The general public, especially those who live on the water, can do their part to reduce the likelihood of algae blooms by reducing the addition of nutrients (phosphorus and nitrogen) to waterbodies. The amount of nutrients can be decreased by:

  • Limiting lawn fertilization

  • Scoop the (dog) poop

  • Maintaining septic tanks

  • Installing and maintaining shoreline buffers

Monday, March 2, 2026

Water Quality and Nitrogen Cycle

By now, you and your students have run tens of water quality tests. Let’s take a moment to slow down and look at what’s going on and why.

Nitrogen Cycle

Your aquarium is producing “waste”, including fish poop, uneaten food, and dead fish. The Nitrogen Cycle is the biological process that converts toxic compounds into beneficial bacteria colonies:

Waste → Ammonia (toxic) → Nitrite (toxic) → Nitrate (okay)

In the beginning, we added a weekly dose of biological enhancer (MicrobeLift Special Blend) to help these beneficial bacteria colonies form in our coldwater ecosystem.

(If we had plants in the aquarium, they would absorb these nitrates and use them as nutrients, completing the cycle. Since we don't, we can do partial water changes regularly.)

The video here might be familiar to some of you. This example by Aquarium Co-op explains the Nitrogen cycle using m&m’s.

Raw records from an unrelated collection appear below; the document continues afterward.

/-- The words at I that hold the image of a granule's registers, quarter by quarter, register by register, lane by lane; none
where a word is not translated (R156, R157). -/
def State.imageWords (s : State) (r : CoreRef) (a : Access) (p : Nat × Nat) : List (Option Nat) :=
  match s.gang? r p.1 with
  | none => []
  | some g =>
    let number := ((r.site.getD 0 * 2 + r.die) * 64 + r.pos) * 32 + p.1
    let region := s.cellarBase r g + BitVec.ofNat 64 (number * 0x40000)
    (List.range (g.width / 8)).flatMap fun q => (List.range 8).flatMap fun k => (List.range 8).map fun l =>
      s.imageWord r g a (region + BitVec.ofNat 64 (1024 * p.2 + 256 * q + 32 * k + 4 * l))

/-- The registers of a granule in the order of its image (R157). -/
def Gang.imageCells (g : Gang) (o : Nat) : List LV :=
  (List.range (g.width / 8)).flatMap fun q => (List.range 8).flatMap fun k => (List.range 8).map fun l =>
    laneAt ((g.body.gran o).rows.getD k []) (8 * q + l)

/-- The state with another memory before what I of a core's island holds. -/
def State.withIslandMem (s : State) (r : CoreRef) (m : Mem) : State :=
  { s with islands := s.islands.map fun y => if some y.site = r.site then { y with mem := m } else y }

/-! ### What tile operations leave (R268 to R278) -/

/-- The counter of a row after n groups, at a promotion interval (R268). -/
def counterAfter (p g : Nat) : Nat → Nat
  | 0 => g
  | n + 1 => if p ≤ counterAfter p g n + 1 then 0 else counterAfter p g n + 1

/-- The exact sum of the products of group k of a row and a column, none where it is invalid (R268, R269). -/
def groupExact (a b : List Num) (k : Nat) : Option Num :=
  let product := fun j => Num.mul (a.getD (8 * k + j) .nan) (b.getD (8 * k + j) .nan)
  (List.range 7).foldl (fun s j => s.bind fun u => (product (j + 1)).bind fun v => Num.add .rne u v) (product 0)

/-- T and S of an element with clean sources after n groups: each group's sum rounded to A26, added to S, rounded to A26 again;
at a promotion T takes the sum of T and S, and S is +0. None where a step is invalid (R268, R269). -/
def accumulated (p g : Nat) (sum : Nat → Option Num) (t s : Word) : Nat → Option (Word × Word)
  | 0 => some (t, s)
  | n + 1 =>
    let value := fun (w : Word) => lf32.decode w.toNat
    (accumulated p g sum t s n).bind fun r => (sum n).bind fun v =>
      (Num.add .rne (value r.2) (value (toA26 v))).bind fun u =>
        if p ≤ counterAfter p g n + 1 then
          (Num.add .rne (value r.1) (value (toA26 u))).map fun w => (BitVec.ofNat 32 (lf32.answer ⟨.rne, false⟩ (some w)), 0)
        else some (r.1, toA26 u)

/-- An element's value and partial after an update of clean sources: those given, or where the update is invalid S +0 and T new
poison of kind 0, with poison mode off the default NaN (R84, R269). -/
def Updated (psn : Bool) (r : Option (Word × Word)) (t : LV) (s : Word) : Prop :=
  match r with
  | some q => t = ⟨q.1, false⟩ ∧ s = q.2
  | none => s = 0 ∧ if psn then t.p = true ∧ provKind t.v = 0 else t = ⟨0x7FC00000, false⟩

/-- ROW i OF A TILE AFTER AN OPERATION of its quarter: a row that the operation does not name stays; ACCZ leaves +0 everywhere;
ACCPRO promotes, a poisoned T staying; ACCWR writes T, S or g; an MMQ leaves in each element the merge of its poisoned sources,
the default NaN of an untagged NaN, or R268's value (R268, R269, R276, R278). -/
def TileAct.Row (act : TileAct) (p : Nat) (psn : Bool) (b : Option (Lanes × Lanes)) (i : Nat) (r r' : TileRow) : Prop :=
  let T := fun j => laneAt r.t j
  let S := fun j => r.s.getD j 0
  let T' := fun j => laneAt r'.t j
  let S' := fun j => r'.s.getD j 0
  let value := fun (w : Word) => lf32.decode w.toNat
  match act with
  | .accz => r'.g = 0 ∧ ∀ j < 16, T' j = ⟨0, false⟩ ∧ S' j = 0
  | .accpro => r'.g = 0 ∧ ∀ j < 16, if (T j).p then T' j = T j ∧ S' j = 0 else
      Updated psn ((Num.add .rne (value (T j).v) (value (S j))).map fun w =>
        (BitVec.ofNat 32 (lf32.answer ⟨.rne, false⟩ (some w)), 0)) (T' j) (S' j)
  | .accwr mode rows => match rows.getD i none with
    | none => r' = r
    | some a => match mode with
      | .val | .fp => r'.s = r.s ∧ r'.g = r.g ∧ ∀ j < 16, T' j = laneAt a j
      | .part => r'.t = r.t ∧ r'.g = r.g ∧ ∀ j < 16, S' j =
          if (laneAt a j).v.extractLsb' 23 8 = 0 then (laneAt a j).v &&& 0x80000000 else (laneAt a j).v &&& ~~~0x3F
      | .cnt => r'.t = r.t ∧ r'.s = r.s ∧ r'.g = min ((laneAt a 0).v.toNat % 256) 254
  | .mmq af bf _ _ rows => match rows.getD i none, b with
    | some a, some (ws, slot) =>
      let n := 64 / fmtBits af.elt
      r'.g = counterAfter p r.g n ∧ ∀ j < 16,
        let u := a.src af
        let v := bColumn bf ws slot j
        match merge [u.lv, v.lv, T j] with
        | some w => T' j = ⟨w, true⟩ ∧ S' j = 0
        | none =>
          if (value (T j).v).isNan ∨ (∃ y ∈ u.els, y.isNan = true) ∨ (∃ y ∈ v.els, y.isNan = true) then
            T' j = ⟨0x7FC00000, false⟩ ∧ S' j = 0
          else Updated psn (accumulated p r.g (groupExact u.els v.els) (T j).v (S j) n) (T' j) (S' j)
    | _, _ => r' = r

/-- A tile after an operation: each of its 8 rows. -/
def TileAct.Leaves (act : TileAct) (p : Nat) (psn : Bool) (b : Option (Lanes × Lanes)) (x y : Tile) : Prop :=
  y.length = 8 ∧ ∀ i r r', x[i]? = some r → y[i]? = some r' → act.Row p psn b i r r'

/-- A tile after operations, one after another (R271). -/
def TileAfter : List TileOp → Tile → Tile → Prop
  | [], x, y => y = x
  | o :: os, x, y => ∃ z, o.act.Leaves o.mxp o.charge.psn o.b x z ∧ TileAfter os z y

/-- The word that a local address of a transfer names: of scratch or the Commons, or as I holds it; none in a control window
(R291). -/
def State.xferWord (s : State) (r : CoreRef) (wg : Nat) (ch : Charge) (sp : Space) (pages : List TlbEntry) (a : Dword) :
    Option LV :=
  let atI (n : Nat) : Option LV :=
    match r with
    | .reeve k => (s.reeve? k).map fun v => v.mem.word n
    | _ => (r.site.bind s.island?).map fun y => y.mem.word n
  match sp, ch.ctx with
  | .scratch, _ => ((s.core r).wg? wg).map fun w => w.scratch.word (a.toNat / 4)
  | .commons, some c => (s.ctxAt? (r.site.getD 0) c).map fun k => k.commons.word (a.toNat / 4)
  | .commons, none => none
  | .global, some c => (tlbFind pages c a).bind fun e => atI (e.phys a / 4)
  | .global, none => if inWindow a.toNat then none else atI (a.toNat / 4)

/-- What a core's caches hold is what I holds (R252). -/
def State.calm (s : State) (r : CoreRef) : Prop :=
  (∀ t ∈ (s.core r).l1, t.dirtyWrites = []) ∧ ∀ y, r.site.bind s.island? = some y → y.queue r.die = []

/-- A word as it stands after it has crossed the panel: a poisoned one has a new origin of its kind (R334, R380). -/
def Carried (v w : LV) : Prop := if v.p then w.p = true ∧ provKind w.v = provKind v.v else w = v

/-- The agent waits on its instruction, its registers and PC as they were (R177). -/
def Ex.waits (x : Ex) (t : State) (w : Wait) : Prop :=
  OnlyCore x.ag.core x.s t ∧ (x.flowAfter t).run = .wait w x.i ∧ (x.flowAfter t).pc = x.fl.pc ∧
  (x.flowAfter t).xm = x.fl.xm ∧ (x.after t).act.frames = x.b.frames ∧ (x.after t).act.grans = x.b.grans

/-- A word read as provenance where its poison bit is set (R230). -/
def asRead (v : LV) : LV := if v.p then ⟨forceProv v.v, true⟩ else v

/-- One word's step of a sweep with poison mode off: a swap takes the operand as it stands, every other operation merges the
poisoned ones among the old value and the operand, or applies itself to them (R227, R230, R238, R242, R243). -/
def atomNode (op : AtomOp) (o v : LV) : LV :=
  if op = .xchg then v
  else match merge [asRead o, asRead v] with
    | some w => ⟨w, true⟩
    | none => ⟨atomApply op o.v v.v, false⟩

/-- What a load of an aligned number of bytes at an address makes of the words it reads: the merge of the poisoned ones in
every register, else the bytes, extended to a register (R230). -/
def LoadedAs (sz : MemSize) (a : Nat) (word : Nat → LV) (vs : List LV) : Prop :=
  vs.length = sz.regs ∧
  match merge ((List.range (max 1 (sz.bytes / 4))).map fun k => asRead (word k)) with
  | some w => ∀ v ∈ vs, v = ⟨w, true⟩
  | none => (∀ v ∈ vs, v.p = false) ∧
      (∀ k < sz.bytes, (vs.getD (k / 4) ⟨0, false⟩).v.extractLsb' (8 * (k % 4)) 8 =
        (word ((a % 4 + k) / 4)).v.extractLsb' (8 * ((a % 4 + k) % 4)) 8) ∧
      (sz.bytes < 4 → let v := (vs.getD 0 ⟨0, false⟩).v
        v = if sz.signed then (v.setWidth (8 * sz.bytes)).signExtend 32 else (v.setWidth (8 * sz.bytes)).setWidth 32)

/-- Every memory that is held as listed bytes: the islands', the Commons', argument blocks, the reeves' and scratch
(R205). -/
def State.memories (s : State) : List Mem :=
  (s.islands.flatMap fun x => x.mem :: (x.ctxs.map (fun k => k.commons) ++ x.grids.map fun g => g.args)) ++
    s.reeves.map (fun r => r.mem) ++ s.cores.flatMap fun c => c.wgs.flatMap fun w => [w.scratch, w.args]

/-- Every memory has its canonical form, as every step keeps it (log entry 1). -/
def State.canonical (s : State) : Prop := ∀ m ∈ s.memories, m.wf = true

end Sys2Proof.Machine

namespace Sys2Proof

/-- The lane-local instructions of the INT, BIT, FPA and FPS classes whose result in a lane depends on all of that
lane's sources: all but ISEL, FPACK, MXENC and MXDEC (R94). -/
def Instr.laneLocal (i : Instr) : Bool :=
  match i.core with
  | .iadd .. | .isub .. | .imul .. | .imulh .. | .imad .. | .imin .. | .imax .. | .iabs .. | .idiv .. | .irem ..
  | .icmp .. | .dadd .. | .dsub .. | .lea .. | .dcmp .. | .dot4 .. | .dot2 .. | .isad .. => true
  | .mov .. | .andI .. | .orI .. | .xorI .. | .andn .. | .notI .. | .shl .. | .shr .. | .sha .. | .rot .. | .bfe ..
  | .bfi .. | .popc .. | .clz .. | .ffs .. | .brev .. | .permb .. | .lop3 .. | .dshl .. | .dshr .. | .movd .. => true
  | .fadd .. | .fsub .. | .fmul .. | .ffma .. | .fmin .. | .fmax .. | .fcmp .. | .fdot2 .. | .fscale ..
  | .ffract .. | .frnd .. | .fclass .. => true
  | .frcp .. | .frsq .. | .fsqrt .. | .fdiv .. | .fexp2 .. | .flog2 .. | .fsin .. | .fcos .. | .ftanh .. => true
  | .cvtff .. | .cvtfi .. | .cvtif .. | .funpk .. => true
  | _ => false

end Sys2Proof
end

You can use this video with your students, or another one that you may prefer more. 

How To Run A Full Water Quality Test

This video features our very own Phil Koon, showing the entire process of running a full water quality test. Ideally, we’re doing this every other day to have an accurate reading of our water trends.

Recording Water Quality Data

Not only do we want to be testing our data, but we want to be recording it as well. This helps us keep an accurate record, and can show the students these biological processes in real time. You can print out and keep this Trout Care Daily/Weekly Checklist nearby your aquarium for the students to help fill out. As the teacher, you will also be uploading this information into the 2025-26 Aquarium Monitoring Data Sheet, so the DCL team has access to this information and can help you troubleshoot any issues that may occur.

Recommended Water Testing Levels:

  • Ammonia- Less than 1 mg/l (ppm).

  • Nitrite- Near zero (ppm), once bacteria are established in the filter system

  • Nitrate- Below 40 ppm (mg/l)

  • pH- The pH scale runs from 1 (acid) to 14 (basic).  7 is “neutral”.  A pH of 7.4 – 8.4 is fine for our trout

Ammonia and Nitrite at high levels are toxic to your fish. Nitrate is not, it would take up to 200 ppm for nitrate to be toxic.

What To Do if Levels are Consistently High (Over Extended Testing):

  • If ammonia or nitrite levels rise above 1 ppm for an extended period, contact us.  Reducing or temporarily pausing your feeding schedule is a good first step that you can take right away.  Depending on the conditions in your aquarium, additional filter media or aquarium cleaning/gravel vacuuming can also quickly reduce these waste products.

  • Nitrate levels will steadily rise during the year.  Without the presence of plants in our aquarium, the nitrogen cycle is incomplete, and there is no place for nitrate to go.  This is not a threat to your trout, but high levels will encourage algae growth, odor, etc. The only way to reduce nitrate is with partial water changes.

More Troubleshooting:

Depending on where you are consistently seeing concerningly high levels in your aquarium, you may need to troubleshoot further as to what could be the cause. A really great resource for troubleshooting is this Pennsylvania Trout in the Classroom document. It provides a great overview of the Nitrogen Cycle, and if you skip over to pages 56-58, you can find causes and remedies for high Ammonia and Nitrite levels that may help target and fix your exact issue!